Flash fiction: Structural soul

Photo from The Blaze

Photo from The Blaze


It took a long time to understand the men who creaked around particular edifices. One drank coffee outside the Flat Iron building, one cleaned the windows of the former Bon Marché, one cuddled a bottle on the curb under the bridge leading out of town.


None of them were young, but they didn’t age. The white of their beards dulled a bit from time and the elements, but they continued with their tasks. One window at a time, one cup of coffee after another. The man with the coffee sat at a café table in his tweed jacket and trilby, looking ready for a chess match or a heated discussion on European politics. No one engaged him, but he kept sitting, kept waiting.

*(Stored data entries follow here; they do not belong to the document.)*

-- ==== Sys2Proof/Machine/HostWrite.lean ====
section
/-! DEFINITION. Host writes to registers (R9, R12, R424 to R433, R436, R453): readiness and fences, sizes, locks, and what a write of each
register does. The rows that are writes of one register perform that write here. -/

namespace Sys2Proof.Machine

/-! ## Clocks, power states, sag and thermal controls (R31, R406 to R409, R413) -/

/-- CLK_C is forced to ÷8 (R407): FORCED is set; the divider changes within 4,096 cycles. A restore of this same cycle loses. -/
def State.forceDiv (s : State) : State :=
  let s1 := if s.divPend.any fun p => p.restore && p.written = s.now then s.wf Off.RDG_CLK 6 6 1 else s
  ({ s1.wf Off.RDG_CLK 4 4 1 with divPend := if s.eff = 2 then none else some ⟨2, false, s.now⟩ }).refreshAll

/-- A write of RDG_CLK (R406, R407). With RESTORE = 1 it is a restore, and also a divider write when it changes DIV; with RESTORE = 0 it is
a divider write. One refused makes the whole write ignored. -/
def State.writeClk (s : State) (v : Word) : State :=
  let div := fld v 1 0
  let restore := decide (fld v 5 5 = 1)
  let setDiv := !restore || decide (div ≠ s.rf Off.RDG_CLK 1 0)
  let okDiv := !s.anyBusy && decide (s.rf Off.RDG_CLK 4 4 = 0) && decide (div ≠ 3)
  let okRestore := decide (s.rf Off.RDG_SAG 2 0 < 3) && decide (s.rf Off.RDG_THERM 0 0 = 0)
  if (setDiv && !okDiv) || (restore && !okRestore) then s.wf Off.RDG_CLK 6 6 1
  else
    let s1 := s.wf Off.RDG_CLK 6 6 0
    let s2 := if setDiv then { s1.wf Off.RDG_CLK 1 0 div with divPend := some ⟨div, false, s.now⟩ } else s1
    if restore then { s2 with divPend := some ⟨s2.rf Off.RDG_CLK 1 0, true, s.now⟩, entered := s2.entered.filter (· ≠ 3) } else s2

/-- The entry column of the table *Power states*: from state `a` a command to state `b` is allowed. -/
def pstateFrom (a b : Nat) : Bool := if b = 0 then 0 < a else a < b

/-- A write of RDG_PSTATE.CMD (R409): one that falls in the cycle of a sag-level entry is refused. The cycle's record holds the entry at the
key of RDG_SAG.LEVEL, and a command taken at the key of RDG_PSTATE.CMD. -/
def State.writePstate (s : State) (cmd : Nat) : State :=
  if s.countedIn Off.RDG_SAG 0 = 1 ∨ s.psTarget.isSome ∨ !pstateFrom s.pstate cmd ∨ 2 ≤ s.rf Off.RDG_SAG 2 0 ∨ s.ctxs.any fun e => e.2.running.isSome then
    s.wf Off.RDG_PSTATE 5 5 1
  else { (s.wf Off.RDG_PSTATE 5 5 0).wf Off.RDG_PSTATE 4 2 4 with psTarget := some cmd }.noteCount Off.RDG_PSTATE 0 1

/-- The level-4 action is undone (R414): sequencers, transfers, ports and memory go on. -/
def State.unhalt (s : State) : State :=
  let span := match s.haltSince with
    | none => []
    | some h => [(h, s.now)]
  let s1 := { s with
    halted := false
    haltSpans := s.haltSpans ++ span
    haltSince := none
    keepAlive := decide (s.pstate = 3)
    selfRefresh := decide (s.pstate = 3) }
  if s1.keepAlive then s1 else forAll (List.range 64) (fun p t => if (t.port p).ingress = [] ∧ (t.port p).rxbuf = [] then t else t.drainPort p) s1

/-- A write of RDG_SAG (R412, R413): MAX and VMIN start again from the present flag and reading. -/
def State.writeSag (s : State) (v : Word) : State :=
  let level := s.rf Off.RDG_SAG 2 0
  let s1 := if fld v 6 6 = 1 then (s.wf Off.RDG_SAG 5 3 level).wf Off.RDG_SAG 28 16 (s.rf Off.RDG_SAG 44 32) else s
  let pre := decide (fld v 7 7 = 1)
  let res := decide (fld v 8 8 = 1)
  let s2 := if pre || res then s1.wf Off.RDG_SAG 9 9 (b2n ((pre && decide (2 ≤ level)) || (res && decide (4 ≤ level)))) else s1
  let s3 := if pre && decide (level < 2) then { s2 with bufLimited := false, entered := s2.entered.filter (· ≠ 2) } else s2
  if res && decide (level < 4) && decide (4 ∈ s3.entered) then { s3 with entered := s3.entered.filter (· ≠ 4) }.unhalt else s3

/-- A write of RDG_THERM.CLEAR (R31): it takes effect only while every junction reads below 105 °C. -/
def State.writeTherm (s : State) (v : Word) : State :=
  if fld v 1 1 = 1 ∧ s.hottest.1 < 105 then { s.wf Off.RDG_THERM 0 0 0 with thermtrip := false } else s

/-! ## Package tables (R200, R289, R313, R380) -/

/-- The band table stays consistent with the kinds `w` of one band in the 16 stacks (R200). -/
def bandOk (w : Nat) : Bool :=
  let kind (t : Nat) : Nat := w / 4 ^ t % 4
  let same (l : List Nat) (k : Nat) : Bool := l.all (fun t => kind t = k) || l.all (fun t => kind t ≠ k)
  same (List.range 16) 1 && (List.range 4).all fun q => same (stacksOf 1 q) 2

/-- A write of RDG_BAND (R200). -/
def State.writeBand (s : State) (kinds : Nat) : State :=
  if bandOk kinds then
    let s1 := s.wf Off.RDG_BAND 32 32 0
    { s1 with bands := Table.put 0x55555555 s1.bands (s.rf Off.RDG_BANDSEL 5 0) (BitVec.ofNat 32 kinds) }
  else s.wf Off.RDG_BAND 32 32 1

/-- A write of RDG_NODE (R313). -/
def State.writeNode (s : State) (node : Nat) : State :=
  if s.routes = [] then (s.wf Off.RDG_NODE 19 0 node).wf Off.RDG_NODE 20 20 0 else s.wf Off.RDG_NODE 20 20 1

/-- A write of RDG_PTP (R289): a write with EN = 1 that names another port, or EN = 0, ends the synchronisation. -/
def State.writePtp (s : State) (v : Word) : State :=
  let same := fld v 14 14 = 1 ∧ s.rf Off.RDG_PTP 14 14 = 1 ∧ fld v 5 0 = s.rf Off.RDG_PTP 5 0
  { s.wf Off.RDG_PTP 14 0 (fld v 14 0) with ptpLocked := s.ptpLocked && decide same }

/-- A write of RDG_XLATE_INV (R380). -/
def State.writeXlate (s : State) (v : Word) : State :=
  if fld v 10 10 = 0 then s
  else if s.busy (fld v 9 0) then s.wf Off.RDG_XLATE_INV 11 11 1
  else (s.wf Off.RDG_XLATE_INV 11 11 0).modCtx (fld v 9 0) fun x => { x with tlb := [] }

/-- A write of RDG_ACCT_CLR (R399). -/
def State.clearAcct (s : State) (c : Nat) : State := s.resetRegs fun a => ctxA c 0x200 ≤ a && a ≤ ctxA c 0x230

/-! ## Rings and event logs (R371, R382, R390 to R392, R395, R403, R453) -/

/-- A value kept within a range. -/
def clampN (lo hi n : Nat) : Nat := max lo (min hi n)

/-- HEAD and TAIL of a command ring differ. -/
def State.ringWaits (s : State) (r : RingOf) : Bool := s.rf (r.addr Off.CTX_CMD_PTR) 15 0 ≠ s.rf (r.addr Off.CTX_CMD_PTR) 31 16

/-- A launch of the context of a ring is queued or running. -/
def State.ringBusy (s : State) (r : RingOf) : Bool :=
  match r with
  | .ctx c => s.busy c
  | .pf _ => false

/-- A write of CMD_BASE or CMD_CTL of a ring (R382, R453). -/
def State.writeCmdRing (s : State) (r : RingOf) (isCtl : Bool) (v : Word) : State :=
  if s.ringWaits r ∨ s.ringBusy r then s
  else
    let s1 := if isCtl then s.setReg (r.addr Off.CTX_CMD_CTL) (BitVec.ofNat 64 (clampN 4 16 (fld v 4 0)))
      else s.setReg (r.addr Off.CTX_CMD_BASE) (BitVec.ofNat 64 (fld v 47 12 * 2 ^ 12))
    s1.setReg (r.addr Off.CTX_CMD_PTR) 0

/-- A write of DOORBELL.TAIL of a ring (R332, R382, R402, R403): discarded during a context reset, and while the host port of the context is lost;
during firmware activation discarded with one
completion BUSY_FWACT, unless 8 records are held. A TAIL moved back takes commands out of those that wait before an MGMT command (R387). -/
def State.ringDoorbell (s : State) (r : RingOf) (tail : Nat) : State :=
  let closed : Bool := match r with
    | .ctx c => decide ((s.ctx c).phase = .resetting) || !s.alive (ridgeOf (s.ctx c).boundB)
    | .pf _ => false
  if closed then s
  else if s.rf Off.RDG_FWACT 0 0 = 1 then
    if 8 ≤ s.heldCount r then s else s.complete r (s.cpl (BitVec.ofNat 32 tail) 0 9 0 0)
  else
    let s1 := s.wf (r.addr Off.CTX_CMD_PTR) 31 16 (tail % 2 ^ s.rf (r.addr Off.CTX_CMD_CTL) 4 0)
    match r with
    | .ctx _ => s1
    | .pf b => s1.mgmtBehind b (min (min (s.ringCount r) (s1.ringCount r)))

/-- A write of CPL_BASE of a ring: through the port that the context is bound to it ends the rebinding (R371, R390). -/
def State.writeCplBase (s : State) (r : RingOf) (portB : Bool) (v : Word) : State :=
  let s1 := s.setReg (r.addr Off.CTX_CPL_BASE) (BitVec.ofNat 64 (fld v 63 12 * 2 ^ 12))
  let s2 := match r with
    | .ctx c => if (s1.ctx c).boundB = portB then s1.modCtx c fun x => { x with rebinding := false } else s1
    | .pf _ => s1
  s2.drainHeld r (s2.heldOf r).length

/-- A write of CPL_CTL of a ring: LOG2 and HEAD (R390, R453). -/
def State.writeCplCtl (s : State) (r : RingOf) (v : Word) : State :=
  let a := r.addr Off.CTX_CPL_CTL
  let s1 := (s.wf a 4 0 (clampN 4 16 (fld v 4 0))).wf a 31 16 (fld v 31 16)
  s1.drainHeld r (s1.heldOf r).length

/-- The SEQ last acknowledged on a ring set. -/
def State.setAck (s : State) (r : RingOf) (q : BitVec 32) : State :=
  match r with
  | .ctx c => s.modCtx c fun x => { x with lastAck := q }
  | .pf b => if b then { s with pfAckB := q } else { s with pfAckA := q }

/-- A write of RES_ACK of a ring (R392). -/
def State.ackRecord (s : State) (r : RingOf) (q : BitVec 32) : State :=
  match s.mailOf r with
  | x :: rest =>
    if x.seq = q then ((s.setMail r rest).setAck r q).wf (r.addr Off.CTX_RES_STS) 7 7 0 else s.wf (r.addr Off.CTX_RES_STS) 7 7 1
  | [] => s.wf (r.addr Off.CTX_RES_STS) 7 7 1

/-- A write of EVLOG_BASE, or of EVLOG_CTL (R395, R453). -/
def State.writeEvlog (s : State) (l : LogOf) (isCtl : Bool) (v : Word) : State :=
  if isCtl then
    let log2 := clampN 10 24 (fld v 4 0)
    let s1 := if fld v 5 5 = 1 then s.setReg (l.addr 3) 0 else s
    if log2 = s.rf (l.addr 1) 4 0 then s1 else (s1.wf (l.addr 1) 4 0 log2).setReg (l.addr 2) 0
  else (s.setReg (l.addr 0) (BitVec.ofNat 64 (fld v 47 16 * 2 ^ 16))).setReg (l.addr 2) 0

/-- A write of EVLOG_PTR.READ: one later than WRITE is taken as WRITE; in a cycle with an overwrite the later value stands (R395). -/
def State.writeEvread (s : State) (l : LogOf) (read : Nat) : State :=
  let write := s.rf (l.addr 2) 31 0
  let new := if laterMod 32 read write then write else read
  if s.countedIn (l.addr 2) 32 ≠ 0 ∧ laterMod 32 (s.rf (l.addr 2) 63 32) new then s else s.wf (l.addr 2) 63 32 new

/-! ## Context registers -/

/-- A write of CTX_STEP, CTX_RNG_STEP or CTX_DATA_CURSOR (R258). -/
def State.writeTraining (s : State) (c off : Nat) (w : Word) : State :=
  if (s.ctx c).running.isSome then s.cw c Off.CTX_VERDICT 59 59 1 else (s.setReg (ctxA c off) w).cw c Off.CTX_VERDICT 59 59 0

/-- The other training registers of a context, by window offset (R258). -/
def isTraining (off : Nat) : Bool := decide ((0x600 ≤ off ∧ off < 0x700) ∨ (0x1000 ≤ off ∧ off < 0x2000))

/-- A training register is about to be written: while a launch runs, the value in force stays so until the next T₀ (R258). -/
def State.keepTaken (s : State) (c off : Nat) : State :=
  if isTraining off then
    s.modCtx c fun x => { x with
      taken := if x.running.isSome then (if (Table.get? x.taken off).isSome then x.taken else Table.set x.taken off (s.reg (ctxA c off)))
        else Table.erase x.taken off }
  else s

/-- A write of CTX_QFLUSH with GO = 1 (R186). -/
def State.writeFlush (s : State) (c link : Nat) : State :=
  if (s.ctx c).running.isSome then s.cw c Off.CTX_QFLUSH_STS 43 43 1 else (s.cw c Off.CTX_QFLUSH_STS 43 43 0).flushQueue c link

/-- What a counter of `n` bits outside the registers holds after a clear: what the present cycle has added to it (R197). -/
def State.leftIn (s : State) (key lo n : Nat) : BitVec n := BitVec.ofNat n (satPlus n 0 (s.countedIn key lo))

/-- A write of CTX_PIPE_CLR (R197). -/
def State.clearPipe (s : State) (c : Nat) (v : Word) : State :=
  let l := s.cf c Off.CTX_QSEL 9 0
  let s1 := if fld v 0 0 = 1 then s.modQueue c l fun q =>
      { q with popped := s.leftIn (qcountKey c l) 0 32, parityFails := s.leftIn (qcountKey c l) 32 32 } else s
  if fld v 1 1 = 1 then
    let sel := s.reg (ctxA c Off.CTX_CHSEL)
    let ep := fld sel 20 17
    let k := chanKey c (fld sel 16 0) ep (fld sel 21 21 = 1)
    s1.modTile c (fld sel 16 0) fun x =>
      if fld sel 21 21 = 1 then
        { x with rx := Table.put RxEp.init x.rx ep { Table.getD RxEp.init x.rx ep with
            msgs := s.leftIn k 0 32, nacks := s.leftIn k 32 16, reason := 0 } }
      else
        { x with tx := Table.put TxEp.init x.tx ep { Table.getD TxEp.init x.tx ep with
            msgs := s.leftIn k 0 32, nacks := s.leftIn k 32 16, reason := 0, outcome := 0, stall := s.leftIn k 53 32 } }
  else s1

And the man under the bridge. How long could he sit, in and out of seasons and through the years, nursing a malt liquor tall boy and a black eye? It seemed, on alternating days, sad and angering that he sat there, battered and drunk for all to see. But he was resolute in his duty, a troll at the underpass demanding a toll of spare change to buy the next bottle. Even in his soiled jacket, long since stripped of its royal blue color, there was something honorable in his charge. Who among us never takes a sick day or a vacation, or at the very least leaves our post for a long lunch?


From Flickr Hivemind

From Flickr Hivemind


The window washer kept at it, too, though he grumbled while he worked. He also took smoke breaks, further yellowing his stubby fingers and his long white beard with nicotine. He might have looked like Santa Clause once. Though he’d gone bald on top, the rest of his hair was snowy white and fell to his shoulders in soft ripples. His cheeks were round, his nose like a cherry, but summer or winter, rain or shine, he faced the day in a white t-shirt and faded jeans. There was no known Santa iteration who washed windows or wore an undershirt from a plastic-wrapped three-pack.


None of the men were what they appeared. Nor did they even necessarily appear at all — not to most people. They blended in or were completely invisible, bottle and dirty jacket just two more pieces of trash left under the bridge. Tweed trilby the perfect camouflage for Autumn’s decent on an outdoor café. White beard just another puff of smoke, a wisp of low-hanging cloud moving through rain-soaked city streets.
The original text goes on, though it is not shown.